Optimization of Lab-On-a-CD by Experimental Design and Machine Learning Models for Microfluidic Biosensor Application
With technological advancements, researchers are exploring strategies to optimize microfluidic systems for better patient care and develop efficient disease monitoring and diagnostics systems. The paper explores the optimization of Lab-On-a-CD (LACD) systems for microfluidic biosensors using experimental design and machine learning models to develop enhanced devices.
This study explores the intricate dynamics of microfluidic biosensors, with a focus on improving the accuracy of performance predictions using advanced computational models, specifically Artificial Neural Networks (ANN) and Particle Swarm Optimization-ANN (PSO-ANN). The velocity field deviation in radial and non-radial models where centrifugal forces significantly influence fluid distribution was analyzed. The parabolic velocity profile of the laminar flow affected by the Coriolis force is shifted towards the sidewall, with a remarkable deviation of 43.72% at a rotational speed of 100 rad/s.
Furthermore, the study investigates the binding kinetics of the complex reactive proteins (CRP) within the microfluidic biosensor, a critical aspect that determines the detection time of the analyte-ligand interaction. By analyzing 81 test scenarios with combinations of key parameters such as rotational speed, biosensor position, angular orientation, and radial displacement, the research identifies conditions that lead to the shortest and longest detection times. The results show that a radial model with specific settings outperforms a non-radial model in detection efficiency.
The ANN model is then evaluated for its ability to predict biosensor response times based on the above input variables. Optimizing the number of hidden layer neurons is critical to improving the accuracy of the model.
Through systematic experiments, the study determines that a 4:13:1 architecture (four inputs, thirteen hidden layer neurons, and one output) is optimal, as evident by the high regression coefficients and low mean squared error. It also compares the performance of the ANN model with the PSO-ANN model, highlighting the superior predictive accuracy of the latter.
The Taguchi method is used to optimize the PSO-ANN algorithm, focusing on parameters like cognitive and social coefficients, inertia weight, and particle size. By maximizing the signal-to-noise (S/N) ratio, the research identifies the best combination of these parameters, thus significantly reducing prediction error.
The PSO-ANN model configured with specific optimized parameters achieves an exceptionally high regression coefficient close to 1.00. The performance metrics, including RMSE (Root Mean Square Error), VAF (Variance Accounted For), and MAPE (Mean Absolute Percentage Error), consistently show that the PSO-ANN model outperforms the standard ANN model in terms of prediction accuracy. At the 1000th iteration, the cost value for the PSO-ANN model was impressively low, indicating its effectiveness in minimizing error and improving prediction reliability.
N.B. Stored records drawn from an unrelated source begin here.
/-- How many of `n` cycles may pass now. -/
def State.slack (s : State) (n : Nat) : Nat := s.deadlines.foldl (fun k d => min k ((d - s.pkg.time.t3) / 5)) n

/-- R144: whether the word a WAITA waits on stands at its value: the write that made it so is visible to the cell. -/
def State.waitEqual (s : State) (c : CellId) (p : Place) (v : Word) : Bool :=
  (if p.loc = locMgmt then ⟨s.pkg.mgmtRead p.addr, false⟩ else s.wordAs c p) = ⟨v, false⟩

/-- R144: a waiting WAITA notes since when its word has stood at the value. -/
def State.noteWait (s : State) (c : Cell) : Cell :=
  match c.as.wait with
  | none => c
  | some y =>
    let eq := y.word.bind fun x => if s.waitEqual c.id x.1 x.2 then some (y.eq.getD s.pkg.time.t3) else none
    { c with as := { c.as with wait := some { y with eq := eq } } }

/-- R144: the same for every cell, before a cycle passes. -/
def State.noteWaits (s : State) : State :=
  if (s.cell :: s.parked).any (·.as.wait.isSome) then { s with cell := s.noteWait s.cell, parked := s.parked.map s.noteWait } else s

/-- `dt` cycles pass at most, no deadline being missed. -/
def State.elapse (s : State) (dt : Nat) : State :=
  if s.slack dt = 0 then s else (s.advance (s.slack dt)).expireLines

/-- Cycles pass, `dt` at most. -/
def State.passTime (s : State) (dt : Nat) : State := if dt = 0 then s else s.noteWaits.elapse dt

/-! ## The order within a cycle (R24, R44, R112, R160, R217, R231, R258, R334; log 1) -/

/-- A move of the AS. -/
def Turn.isAs : Turn → Bool
  | .as | .event .esFaultDelivery | .event .waitaTimeout => true
  | _ => false

/-- R24: a wait on a semaphore comes after what the cycle's accesses do, a SEMDROP last. -/
def State.asRank (s : State) : Nat :=
  match s.asHere with
  | some (.semw _) => 16
  | some (.semdrop _) => 20
  | _ => 0
def State.esRank (s : State) : Nat :=
  match s.esHere with
  | some (.esemw _) => 17
  | _ => 1

/-- R24, R231: places of an engine. -/
def engRank : Eng → Nat
  | .mx => 2 | .ce0 => 4 | .ce1 => 5 | .xe => 6
def engWaitRank : Eng → Nat
  | .mx => 10 | .ce0 => 11 | .ce1 => 12 | .xe => 13
def State.rankOfEng (s : State) (e : Eng) : Nat :=
  match (s.cell.eng e).cur with
  | some c => if c.phase = .wait then engWaitRank e else engRank e
  | none => engRank e

/-- The command a port moves. -/
def State.portCmd (s : State) (hub : Bool) : Option Cmd :=
  (s.portPick (s.cell.port hub).cmds 0).bind fun n => (s.cell.port hub).cmds[n]?

/-- R24: place of a port. -/
def State.rankOfPort (s : State) (hub : Bool) : Nat :=
  let k := if hub then 8 else 7
  if s.portMayTake hub then k else if (s.portCmd hub).any (·.phase = .wait) then k + 7 else k

/-- The place of a turn in its cycle; none where the order does not matter. -/
def State.rank (s : State) (t : Turn) : Option Nat :=
  match t with
  | .as | .event .esFaultDelivery | .event .waitaTimeout => some s.asRank
  | .es => some s.esRank
  | .mx => some (s.rankOfEng .mx)
  | .ce0 => some (s.rankOfEng .ce0)
  | .ce1 => some (s.rankOfEng .ce1)
  | .xe => some (s.rankOfEng .xe)
  | .ho => some (s.rankOfPort false)
  | .hub => some (s.rankOfPort true)
  | .event (.frontQueueMove e) => some (engRank e)
  | .event .heldSignal => some 0
  | _ => none

/-- The cell's place in the present cycle. -/
def State.cyc (s : State) : Cyc := if s.cell.cyc.clk = s.pkg.time.clk then s.cell.cyc else ⟨s.pkg.time.clk, 0, false, false⟩

/-- R144, R261, R286, R375: a deadline of this cycle is open: no cycle may pass before it is met. -/
def State.held (s : State) : Bool := s.slack 1 = 0

/-- R269: the AS's SC operation takes this position. -/
def State.scAtHand (s : State) : Bool := s.scDue = some s.pkg.time.t3

/-- R144, R261, R269, R286: the turn of an agent that must be done with something in this cycle. -/
def State.dueTurn (s : State) (t : Turn) : Bool :=
  match t with
  | .as => s.waitAtHand || s.scAtHand
  | .event .waitaTimeout => s.waitAtHand
  | .mx => s.engAtHand .mx
  | .ce0 => s.engAtHand .ce0
  | .ce1 => s.engAtHand .ce1
  | .xe => s.engAtHand .xe
  | .hub => (s.portCmd true).any s.cmdAtHand
  | _ => false

/-- The agents of the focused cell that must be done with something in this cycle stand at a lower place than `r`. -/
def State.dueBefore (s : State) (r : Nat) : Bool :=
  [Turn.as, .mx, .ce0, .ce1, .xe, .hub].any fun t => s.dueTurn t && (s.rank t).any (· < r)

/-- What meets the deadlines of operations and writes: it stands at no place of the order. -/
def Turn.settles : Turn → Bool
  | .event .memoryCheckCompletion | .event (.loadArrival _) | .event (.writePerform _ _) | .event (.writebackComplete _)
  | .event .staticEnergyCharge => true
  | _ => false

/-- Whether a turn may still come at its place in this cycle: each sequencer moves once, nothing acts out of order, and a signal comes
before every wait. -/
def State.inPlace (s : State) (t : Turn) : Bool :=
  match s.rank t with
  | none => true
  | some r =>
    s.cyc.rank ≤ (match t with | .event .heldSignal => 9 | _ => r) && !(t.isAs && s.cyc.as)
      && !(match t with | .es => s.cyc.es | _ => false)

/-- The same, and nothing follows an event of a stream (R334). -/
def State.inOrder (s : State) (t : Turn) : Bool := s.pkg.prsAt ≠ some s.pkg.time.clk && s.inPlace t

/-- A turn may come now. In a cycle in which time is held nothing is done out of its order either: what meets a deadline comes, as often
as it takes, and no agent of its cell before whose place it stands; what has no place in the order waits (log 1). -/
def State.mayTurn (s : State) (t : Turn) : Bool :=
  if !s.held then s.inOrder t
  else if t.settles then true
  else match s.rank t with
    | none => false
    | some r => !s.dueBefore r && if s.dueTurn t then s.cyc.rank ≤ r else s.inOrder t

/-- The cell has come to the place of a turn. -/
def State.mark (s : State) (t : Turn) : State :=
  match s.rank t with
  | none => s
  | some r =>
    let y := s.cyc
    s.updFocus fun c => { c with cyc := ⟨y.clk, max y.rank r, y.as || t.isAs, y.es || (match t with | .es => true | _ => false)⟩ }

/-! ## The next move (log 1) -/

/-- The moves made in turn while the agenda is empty, a cycle passing at the first; each with the places it is meant for: what the
sequencers and engines do, then what waits, then SEMDROP (R24). -/
def rounds : List (Nat × Nat × Turn) :=
  [ (0, 0, .event .dispatch), (0, 9, .as), (0, 9, .es), (0, 9, .mx), (0, 9, .event (.frontQueueMove .mx)), (0, 9, .ce0)
  , (0, 9, .event (.frontQueueMove .ce0)), (0, 9, .ce1), (0, 9, .event (.frontQueueMove .ce1)), (0, 9, .xe)
  , (0, 9, .event (.frontQueueMove .xe)), (0, 9, .ho), (0, 9, .hub), (0, 9, .event .heldSignal) ]
  ++ [ (10, 19, .mx), (10, 19, .ce0), (10, 19, .ce1), (10, 19, .xe), (10, 19, .ho), (10, 19, .hub), (10, 19, .as), (10, 19, .es)
  , (20, 20, .as), (0, 0, .event .memoryCheckCompletion), (0, 0, .event (.loadArrival 0)), (0, 0, .event (.writePerform true 0))
  , (0, 0, .event (.writePerform false 0)), (0, 0, .event (.writebackComplete 0)), (0, 0, .event .staticEnergyCharge) ]

/-- A move of the round comes at its place. -/
def State.fits (s : State) (x : Nat × Nat × Turn) : Bool :=
  match s.rank x.2.2 with
  | none => true
  | some r => x.1 ≤ r && r ≤ x.2.1 && s.mayTurn x.2.2

/-- The next move of the round, or the first of the next one. -/
def State.nextRound (s : State) : Nat :=
  ((List.range (rounds.length - s.rr)).find? fun i => (rounds[s.rr + i]?).any s.fits).elim 0 fun i => s.rr + i

/-- With no agenda the agents of the focused cell and its memory move in turn, a cycle passing each round. -/
def State.defaultSlot (s : State) : Slot :=
  ⟨none, false, if s.nextRound = 0 then 1 else 0, ((rounds[s.nextRound]?).map (·.2.2)).getD .as⟩

/-- The next slot, and the state without it. -/
def State.nextSlot (s : State) : State × Slot :=
  match s.agenda with
  | x :: r => ({ s with agenda := r }, x)
  | [] => ({ s with rr := s.nextRound + 1 }, s.defaultSlot)

/-- Put another cell in focus; none when the module has no such cell. -/
def State.focus (s : State) (id : CellId) : Option State :=
  if s.cell.id = id then some s
  else
    match s.parked.find? (·.id = id) with
    | none => none
    | some c => some { s with cell := c, parked := s.parked.map fun (x : Cell) => if x.id = id then s.cell else x }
The paper presents a comparative analysis of the ANN and PSO-ANN models in predicting the detection time of rotating microfluidic biosensors. The results show that while both models are statistically significant, the PSO-ANN model provides superior performance as evident by higher correlation coefficients and lower prediction errors. This research highlights the potential of PSO-ANN models to set new standards in biosensor technology, providing more accurate and reliable predictions that could significantly lead to advancement in the field and offers promising insights for the future of biosensor technology.